▶ Task data
-- ==== Sys2Proof/Laws/Exec.lean ====
section
/-! SUPPORT. `exec` of each command is its meaning: the lemmas by which a proof goes from a command to its definition. -/

namespace Sys2Proof.Machine

variable (s : State)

▶ Work instruction
Would you transcribe the data above exactly as it stands?

▶ Solution to this task
-- ==== Sys2Proof/Laws/Exec.lean ====
section
/-! SUPPORT. `exec` of each command is its meaning: the lemmas by which a proof goes from a command to its definition. -/

namespace Sys2Proof.Machine

variable (s : State)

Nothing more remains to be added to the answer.